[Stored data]
————

/-! ### modifyNode -/

@[simp] theorem modifyNode_phase (n : Nat) (f : NodeRec → NodeRec) (s : State) :
    (modifyNode n f s).phase = s.phase := rfl
@[simp] theorem modifyNode_storeValid (n : Nat) (f : NodeRec → NodeRec) (s : State) :
    (modifyNode n f s).storeValid = s.storeValid := rfl
@[simp] theorem modifyNode_backupLow (n : Nat) (f : NodeRec → NodeRec) (s : State) :
    (modifyNode n f s).backupLow = s.backupLow := rfl
@[simp] theorem modifyNode_lastReset (n : Nat) (f : NodeRec → NodeRec) (s : State) :
    (modifyNode n f s).lastReset = s.lastReset := rfl
@[simp] theorem modifyNode_clock (n : Nat) (f : NodeRec → NodeRec) (s : State) :
    (modifyNode n f s).clock = s.clock := rfl
@[simp] theorem modifyNode_lineup (n : Nat) (f : NodeRec → NodeRec) (s : State) :
    (modifyNode n f s).lineup = s.lineup := rfl
@[simp] theorem modifyNode_carrier (n : Nat) (f : NodeRec → NodeRec) (s : State) :
    (modifyNode n f s).carrier = s.carrier := rfl
@[simp] theorem modifyNode_taps (n : Nat) (f : NodeRec → NodeRec) (s : State) : (modifyNode n f s).taps = s.taps := rfl
@[simp] theorem modifyNode_transponders (n : Nat) (f : NodeRec → NodeRec) (s : State) :
    (modifyNode n f s).transponders = s.transponders := rfl
@[simp] theorem modifyNode_sched (n : Nat) (f : NodeRec → NodeRec) (s : State) :
    (modifyNode n f s).sched = s.sched := rfl
@[simp] theorem modifyNode_accounts (n : Nat) (f : NodeRec → NodeRec) (s : State) :
    (modifyNode n f s).accounts = s.accounts := rfl
@[simp] theorem modifyNode_commandQueue (n : Nat) (f : NodeRec → NodeRec) (s : State) :
    (modifyNode n f s).commandQueue = s.commandQueue := rfl
@[simp] theorem modifyNode_nodes (n : Nat) (f : NodeRec → NodeRec) (s : State) :
    (modifyNode n f s).nodes = vecModify s.nodes (n - 1) f := rfl
@[simp] theorem modifyNode_inputs (n : Nat) (f : NodeRec → NodeRec) (s : State) :
    (modifyNode n f s).inputs = s.inputs := rfl
@[simp] theorem modifyNode_sample (n : Nat) (f : NodeRec → NodeRec) (s : State) :
    (modifyNode n f s).sample = s.sample := rfl
@[simp] theorem modifyNode_meter (n : Nat) (f : NodeRec → NodeRec) (s : State) :
    (modifyNode n f s).meter = s.meter := rfl
@[simp] theorem modifyNode_events (n : Nat) (f : NodeRec → NodeRec) (s : State) :
    (modifyNode n f s).events = s.events := rfl
@[simp] theorem modifyNode_journal (n : Nat) (f : NodeRec → NodeRec) (s : State) :
    (modifyNode n f s).journal = s.journal := rfl
@[simp] theorem modifyNode_alarms (n : Nat) (f : NodeRec → NodeRec) (s : State) :
    (modifyNode n f s).alarms = s.alarms := rfl
@[simp] theorem modifyNode_link (n : Nat) (f : NodeRec → NodeRec) (s : State) : (modifyNode n f s).link = s.link := rfl
@[simp] theorem modifyNode_due (n : Nat) (f : NodeRec → NodeRec) (s : State) : (modifyNode n f s).due = s.due := rfl
@[simp] theorem modifyNode_freeCount (n : Nat) (f : NodeRec → NodeRec) (s : State) :
    (modifyNode n f s).freeCount = s.freeCount := rfl
@[simp] theorem modifyNode_pending (n : Nat) (f : NodeRec → NodeRec) (s : State) :
    (modifyNode n f s).pending = s.pending := rfl

/-! ### modifyInput -/

@[simp] theorem modifyInput_phase (i : Nat) (f : InputRec → InputRec) (s : State) :
    (modifyInput i f s).phase = s.phase := rfl
@[simp] theorem modifyInput_storeValid (i : Nat) (f : InputRec → InputRec) (s : State) :
    (modifyInput i f s).storeValid = s.storeValid := rfl
@[simp] theorem modifyInput_backupLow (i : Nat) (f : InputRec → InputRec) (s : State) :
    (modifyInput i f s).backupLow = s.backupLow := rfl
@[simp] theorem modifyInput_lastReset (i : Nat) (f : InputRec → InputRec) (s : State) :
    (modifyInput i f s).lastReset = s.lastReset := rfl
@[simp] theorem modifyInput_clock (i : Nat) (f : InputRec → InputRec) (s : State) :
    (modifyInput i f s).clock = s.clock := rfl
@[simp] theorem modifyInput_lineup (i : Nat) (f : InputRec → InputRec) (s : State) :
    (modifyInput i f s).lineup = s.lineup := rfl
@[simp] theorem modifyInput_carrier (i : Nat) (f : InputRec → InputRec) (s : State) :
    (modifyInput i f s).carrier = s.carrier := rfl
@[simp] theorem modifyInput_taps (i : Nat) (f : InputRec → InputRec) (s : State) :
    (modifyInput i f s).taps = s.taps := rfl
@[simp] theorem modifyInput_transponders (i : Nat) (f : InputRec → InputRec) (s : State) :
    (modifyInput i f s).transponders = s.transponders := rfl
@[simp] theorem modifyInput_sched (i : Nat) (f : InputRec → InputRec) (s : State) :
    (modifyInput i f s).sched = s.sched := rfl
@[simp] theorem modifyInput_accounts (i : Nat) (f : InputRec → InputRec) (s : State) :
    (modifyInput i f s).accounts = s.accounts := rfl
@[simp] theorem modifyInput_commandQueue (i : Nat) (f : InputRec → InputRec) (s : State) :
    (modifyInput i f s).commandQueue = s.commandQueue := rfl
@[simp] theorem modifyInput_nodes (i : Nat) (f : InputRec → InputRec) (s : State) :
    (modifyInput i f s).nodes = s.nodes := rfl
@[simp] theorem modifyInput_inputs (i : Nat) (f : InputRec → InputRec) (s : State) :
    (modifyInput i f s).inputs = vecModify s.inputs (i - 1) f := rfl
@[simp] theorem modifyInput_sample (i : Nat) (f : InputRec → InputRec) (s : State) :
    (modifyInput i f s).sample = s.sample := rfl
@[simp] theorem modifyInput_meter (i : Nat) (f : InputRec → InputRec) (s : State) :
    (modifyInput i f s).meter = s.meter := rfl
@[simp] theorem modifyInput_events (i : Nat) (f : InputRec → InputRec) (s : State) :
    (modifyInput i f s).events = s.events := rfl
@[simp] theorem modifyInput_journal (i : Nat) (f : InputRec → InputRec) (s : State) :
    (modifyInput i f s).journal = s.journal := rfl
@[simp] theorem modifyInput_alarms (i : Nat) (f : InputRec → InputRec) (s : State) :
    (modifyInput i f s).alarms = s.alarms := rfl
@[simp] theorem modifyInput_link (i : Nat) (f : InputRec → InputRec) (s : State) :
    (modifyInput i f s).link = s.link := rfl
@[simp] theorem modifyInput_due (i : Nat) (f : InputRec → InputRec) (s : State) : (modifyInput i f s).due = s.due := rfl
@[simp] theorem modifyInput_freeCount (i : Nat) (f : InputRec → InputRec) (s : State) :
    (modifyInput i f s).freeCount = s.freeCount := rfl
@[simp] theorem modifyInput_pending (i : Nat) (f : InputRec → InputRec) (s : State) :
    (modifyInput i f s).pending = s.pending := rfl

/-! ### modifyTransponder -/

@[simp] theorem modifyTransponder_phase (n : Nat) (f : TransponderRec → TransponderRec) (s : State) :
    (modifyTransponder n f s).phase = s.phase := rfl
@[simp] theorem modifyTransponder_storeValid (n : Nat) (f : TransponderRec → TransponderRec) (s : State) :
    (modifyTransponder n f s).storeValid = s.storeValid := rfl
@[simp] theorem modifyTransponder_backupLow (n : Nat) (f : TransponderRec → TransponderRec) (s : State) :
    (modifyTransponder n f s).backupLow = s.backupLow := rfl
@[simp] theorem modifyTransponder_lastReset (n : Nat) (f : TransponderRec → TransponderRec) (s : State) :
    (modifyTransponder n f s).lastReset = s.lastReset := rfl
@[simp] theorem modifyTransponder_clock (n : Nat) (f : TransponderRec → TransponderRec) (s : State) :
    (modifyTransponder n f s).clock = s.clock := rfl
@[simp] theorem modifyTransponder_lineup (n : Nat) (f : TransponderRec → TransponderRec) (s : State) :
    (modifyTransponder n f s).lineup = s.lineup := rfl
@[simp] theorem modifyTransponder_carrier (n : Nat) (f : TransponderRec → TransponderRec) (s : State) :
    (modifyTransponder n f s).carrier = s.carrier := rfl
@[simp] theorem modifyTransponder_taps (n : Nat) (f : TransponderRec → TransponderRec) (s : State) :
    (modifyTransponder n f s).taps = s.taps := rfl
@[simp] theorem modifyTransponder_transponders (n : Nat) (f : TransponderRec → TransponderRec) (s : State) :
    (modifyTransponder n f s).transponders = vecModify s.transponders (n - 1) f := rfl
@[simp] theorem modifyTransponder_sched (n : Nat) (f : TransponderRec → TransponderRec) (s : State) :
    (modifyTransponder n f s).sched = s.sched := rfl
@[simp] theorem modifyTransponder_accounts (n : Nat) (f : TransponderRec → TransponderRec) (s : State) :
    (modifyTransponder n f s).accounts = s.accounts := rfl
@[simp] theorem modifyTransponder_commandQueue (n : Nat) (f : TransponderRec → TransponderRec) (s : State) :
    (modifyTransponder n f s).commandQueue = s.commandQueue := rfl
@[simp] theorem modifyTransponder_nodes (n : Nat) (f : TransponderRec → TransponderRec) (s : State) :
    (modifyTransponder n f s).nodes = s.nodes := rfl
@[simp] theorem modifyTransponder_inputs (n : Nat) (f : TransponderRec → TransponderRec) (s : State) :
    (modifyTransponder n f s).inputs = s.inputs := rfl
@[simp] theorem modifyTransponder_sample (n : Nat) (f : TransponderRec → TransponderRec) (s : State) :
    (modifyTransponder n f s).sample = s.sample := rfl
@[simp] theorem modifyTransponder_meter (n : Nat) (f : TransponderRec → TransponderRec) (s : State) :
    (modifyTransponder n f s).meter = s.meter := rfl
@[simp] theorem modifyTransponder_events (n : Nat) (f : TransponderRec → TransponderRec) (s : State) :
    (modifyTransponder n f s).events = s.events := rfl
@[simp] theorem modifyTransponder_journal (n : Nat) (f : TransponderRec → TransponderRec) (s : State) :
    (modifyTransponder n f s).journal = s.journal := rfl
@[simp] theorem modifyTransponder_alarms (n : Nat) (f : TransponderRec → TransponderRec) (s : State) :
    (modifyTransponder n f s).alarms = s.alarms := rfl
@[simp] theorem modifyTransponder_link (n : Nat) (f : TransponderRec → TransponderRec) (s : State) :
    (modifyTransponder n f s).link = s.link := rfl
@[simp] theorem modifyTransponder_due (n : Nat) (f : TransponderRec → TransponderRec) (s : State) :
    (modifyTransponder n f s).due = s.due := rfl
@[simp] theorem modifyTransponder_freeCount (n : Nat) (f : TransponderRec → TransponderRec) (s : State) :
    (modifyTransponder n f s).freeCount = s.freeCount := rfl
@[simp] theorem modifyTransponder_pending (n : Nat) (f : TransponderRec → TransponderRec) (s : State) :
    (modifyTransponder n f s).pending = s.pending := rfl

/-! ### changeAccount -/

@[simp] theorem changeAccount_phase (k : Nat) (f : Account → Account) (s : State) :
    (changeAccount k f s).phase = s.phase := rfl
@[simp] theorem changeAccount_storeValid (k : Nat) (f : Account → Account) (s : State) :
    (changeAccount k f s).storeValid = s.storeValid := rfl
@[simp] theorem changeAccount_backupLow (k : Nat) (f : Account → Account) (s : State) :
    (changeAccount k f s).backupLow = s.backupLow := rfl
@[simp] theorem changeAccount_lastReset (k : Nat) (f : Account → Account) (s : State) :
    (changeAccount k f s).lastReset = s.lastReset := rfl
@[simp] theorem changeAccount_clock (k : Nat) (f : Account → Account) (s : State) :
    (changeAccount k f s).clock = s.clock := rfl
@[simp] theorem changeAccount_lineup (k : Nat) (f : Account → Account) (s : State) :
    (changeAccount k f s).lineup = s.lineup := rfl
@[simp] theorem changeAccount_carrier (k : Nat) (f : Account → Account) (s : State) :
    (changeAccount k f s).carrier = s.carrier := rfl
@[simp] theorem changeAccount_taps (k : Nat) (f : Account → Account) (s : State) :
    (changeAccount k f s).taps = s.taps := rfl
@[simp] theorem changeAccount_transponders (k : Nat) (f : Account → Account) (s : State) :
    (changeAccount k f s).transponders = s.transponders := rfl
@[simp] theorem changeAccount_sched (k : Nat) (f : Account → Account) (s : State) :
    (changeAccount k f s).sched = s.sched := rfl
@[simp] theorem changeAccount_accounts (k : Nat) (f : Account → Account) (s : State) :
    (changeAccount k f s).accounts = modifyAccount k f s.accounts := rfl
@[simp] theorem changeAccount_commandQueue (k : Nat) (f : Account → Account) (s : State) :
    (changeAccount k f s).commandQueue = s.commandQueue := rfl
@[simp] theorem changeAccount_nodes (k : Nat) (f : Account → Account) (s : State) :
    (changeAccount k f s).nodes = s.nodes := rfl
@[simp] theorem changeAccount_inputs (k : Nat) (f : Account → Account) (s : State) :
    (changeAccount k f s).inputs = s.inputs := rfl
@[simp] theorem changeAccount_sample (k : Nat) (f : Account → Account) (s : State) :
    (changeAccount k f s).sample = s.sample := rfl
@[simp] theorem changeAccount_meter (k : Nat) (f : Account → Account) (s : State) :
    (changeAccount k f s).meter = s.meter := rfl
@[simp] theorem changeAccount_events (k : Nat) (f : Account → Account) (s : State) :
    (changeAccount k f s).events = s.events := rfl
@[simp] theorem changeAccount_journal (k : Nat) (f : Account → Account) (s : State) :
    (changeAccount k f s).journal = s.journal := rfl
@[simp] theorem changeAccount_alarms (k : Nat) (f : Account → Account) (s : State) :
    (changeAccount k f s).alarms = s.alarms := rfl
@[simp] theorem changeAccount_link (k : Nat) (f : Account → Account) (s : State) :
    (changeAccount k f s).link = s.link := rfl
@[simp] theorem changeAccount_due (k : Nat) (f : Account → Account) (s : State) :
    (changeAccount k f s).due = s.due := rfl
@[simp] theorem changeAccount_freeCount (k : Nat) (f : Account → Account) (s : State) :
    (changeAccount k f s).freeCount = s.freeCount := rfl
@[simp] theorem changeAccount_pending (k : Nat) (f : Account → Account) (s : State) :
    (changeAccount k f s).pending = s.pending := rfl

————

Task description: With the line that has "(modifyTransponder n f s).backupLow" as the first and the line that has "(modifyTransponder n f s).sample" as the last, repeat exactly that run of lines above and no more.

Response to the exercise:
    (modifyTransponder n f s).backupLow = s.backupLow := rfl
@[simp] theorem modifyTransponder_lastReset (n : Nat) (f : TransponderRec → TransponderRec) (s : State) :
    (modifyTransponder n f s).lastReset = s.lastReset := rfl
@[simp] theorem modifyTransponder_clock (n : Nat) (f : TransponderRec → TransponderRec) (s : State) :
    (modifyTransponder n f s).clock = s.clock := rfl
@[simp] theorem modifyTransponder_lineup (n : Nat) (f : TransponderRec → TransponderRec) (s : State) :
    (modifyTransponder n f s).lineup = s.lineup := rfl
@[simp] theorem modifyTransponder_carrier (n : Nat) (f : TransponderRec → TransponderRec) (s : State) :
    (modifyTransponder n f s).carrier = s.carrier := rfl
@[simp] theorem modifyTransponder_taps (n : Nat) (f : TransponderRec → TransponderRec) (s : State) :
    (modifyTransponder n f s).taps = s.taps := rfl
@[simp] theorem modifyTransponder_transponders (n : Nat) (f : TransponderRec → TransponderRec) (s : State) :
    (modifyTransponder n f s).transponders = vecModify s.transponders (n - 1) f := rfl
@[simp] theorem modifyTransponder_sched (n : Nat) (f : TransponderRec → TransponderRec) (s : State) :
    (modifyTransponder n f s).sched = s.sched := rfl
@[simp] theorem modifyTransponder_accounts (n : Nat) (f : TransponderRec → TransponderRec) (s : State) :
    (modifyTransponder n f s).accounts = s.accounts := rfl
@[simp] theorem modifyTransponder_commandQueue (n : Nat) (f : TransponderRec → TransponderRec) (s : State) :
    (modifyTransponder n f s).commandQueue = s.commandQueue := rfl
@[simp] theorem modifyTransponder_nodes (n : Nat) (f : TransponderRec → TransponderRec) (s : State) :
    (modifyTransponder n f s).nodes = s.nodes := rfl
@[simp] theorem modifyTransponder_inputs (n : Nat) (f : TransponderRec → TransponderRec) (s : State) :
    (modifyTransponder n f s).inputs = s.inputs := rfl
@[simp] theorem modifyTransponder_sample (n : Nat) (f : TransponderRec → TransponderRec) (s : State) :
    (modifyTransponder n f s).sample = s.sample := rfl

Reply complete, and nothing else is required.